== Exercise data

-- ==== Sys2Proof/Tests/Slice0.lean ====
section
/-! SUPPORT. Small tests: the well-formedness checks, one step of each command, and states that meet the hypotheses of the
statements. -/
namespace Sys2Proof.Tests
set_option Elab.async false
open Sys2Proof.Machine

/-! ## Small states -/

/-- The state that a command leads to. -/
def after (c : Instr) (s : State) : State :=
  match exec c s with
  | .next t => t
  | .fault _ | .refused _ => s

/-- The reset state with RSTn high and a store mode. -/
def inMode (m : StoreMode) : State := { State.reset with rstnLow := false, jrnl := { State.reset.jrnl with mode := m } }

/-- READY, with nothing to do. -/
def ready : State := inMode .ready

/-- A request of two blocks from LBN 10. -/
def request (k : Kind) (st : TagState) : Tag := { Tag.free with kind := k, state := st, firstLbn := 10, count := 2 }

/-- Tag 3 is in the queue with a record. -/
def withTag (x : Tag) (s : State) : State := { s.setTag 3 x with req := { (s.setTag 3 x).req with queue := [3] } }

/-- Slot 2 belongs to tag 3. -/
def withSlot (st : SlotState) (pos : Nat) (data : Words) (s : State) : State :=
  s.setSlot 2 { state := st, owner := some 3, lbn := some 10, pos := pos, data := data }

/-- An operation is in flight. -/
def withOp (o : ArrayOp) (s : State) : State := { s with array := { s.array with op := some o } }

/-- A READ BLOCK of LBN 10 for tag 3. -/
def readOf (d : DataPlace) : ArrayOp :=
  { operation := .readBlock, pbn := 10, lbn := some 10, requester := .tag 3, purpose := .load, data := d, payload := .none }

/-- A PROGRAM BLOCK of LBN 10 for tag 3. -/
def programOf (pbn : Nat) (purpose : Purpose) : ArrayOp :=
  { operation := .programBlock, pbn := pbn, lbn := some 10, requester := .tag 3, purpose := purpose, data := .zeroSource,
    payload := .words [1, 2] }

/-- A ring operation at position `p`. -/
def ringOf (operation : Operation) (p : Nat) : ArrayOp :=
  { operation := operation, pbn := 4064 + p, lbn := none, requester := .journal,
    purpose := (match operation with | .readBlock => .ringRead | .programBlock => .ringProgram), data := .imageBuffer,
    payload := .none }

/-- A current block in flight. -/
def current (retries : Nat) : CurrentBlock := { lbn := 10, retries := retries, retryOwed := false, inFlight := true }

/-- A ZERO tag's block in flight. -/
def block (st : Stage) (target : Nat) : BlockInProgram :=
  { lbn := 10, source := .zeroSource, stage := st, target := target, inFlight := true, owed := false }

/-- LBN 20, whose program in place has failed. -/
def owedBlock : BlockInProgram :=
  { lbn := 20, source := .zeroSource, stage := .inPlace, target := 20, inFlight := false, owed := true }

/-- Tag 3, READ, with block 10 being read into slot 2. -/
def reading (retries : Nat) : State :=
  withOp (readOf (.slot 2)) (withSlot .loading 0 []
    (withTag { request .read .active with issued := 1, cur := some (current retries) } ready))

/-- Tag 3, CHECK, with block 10 being read; `done` blocks came before it. -/
def checking (done retries : Nat) : State :=
  withOp (readOf .none)
    (withTag { request .check .active with issued := 1, completed := done, cur := some (current retries) } ready)

/-- Tag 3, ZERO, with block 10 being programmed in place. -/
def zeroing (done : Nat) : State :=
  withOp (programOf 10 .programInPlace)
    (withTag { request .zero .active with issued := 1, completed := done, prog := some (block .inPlace 10) } ready)

/-- Tag 3, ZERO, with block 10 being programmed to spare 3968. -/
def reallocating (done : Nat) : State :=
  withOp (programOf 3968 .reallocation)
    (withTag { request .zero .active with issued := 1, completed := done, prog := some (block .spare 3968) } ready)

/-- A commit of sequence 1 at an attempt. -/
def committing (m : StoreMode) (attempts : Nat) (s : State) : State :=
  withOp (ringOf .programBlock 0) { s with jrnl := { s.jrnl with
    mode := m, lastStarted := 1, commit := some { sequence := 1, attempts := attempts } } }

/-- The start-up scan, with the ring read of position `p` in flight. -/
def scanning (p : Nat) : State := withOp (ringOf .readBlock p) (inMode .starting)

/-- An image of the fresh state whose check matches. -/
def image : StateImage := snapshot State.reset 7

/-- A background read in flight. -/
def background (lbn : Nat) (m : PatrolMode) (gap : Word) : State :=
  withOp { readOf .patrolBuffer with requester := .patrol, purpose := .patrolRead, lbn := some lbn, pbn := lbn } { ready with
    patrol := { ready.patrol with state := .running, mode := some m, resume := lbn, quietElapsed := true,
                                  bgRead := some (newBgRead lbn true) }
    cfg := { ready.cfg with passGap := gap } }

/-- A device command runs. -/
def running (r : Running) : State := { ready with cmd := { ready.cmd with running := some r } }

====

**What the task requires**:
Filter the entries by the string "states" and copy each matching line.

**Written solution**:
/-! SUPPORT. Small tests: the well-formedness checks, one step of each command, and states that meet the hypotheses of the
/-! ## Small states -/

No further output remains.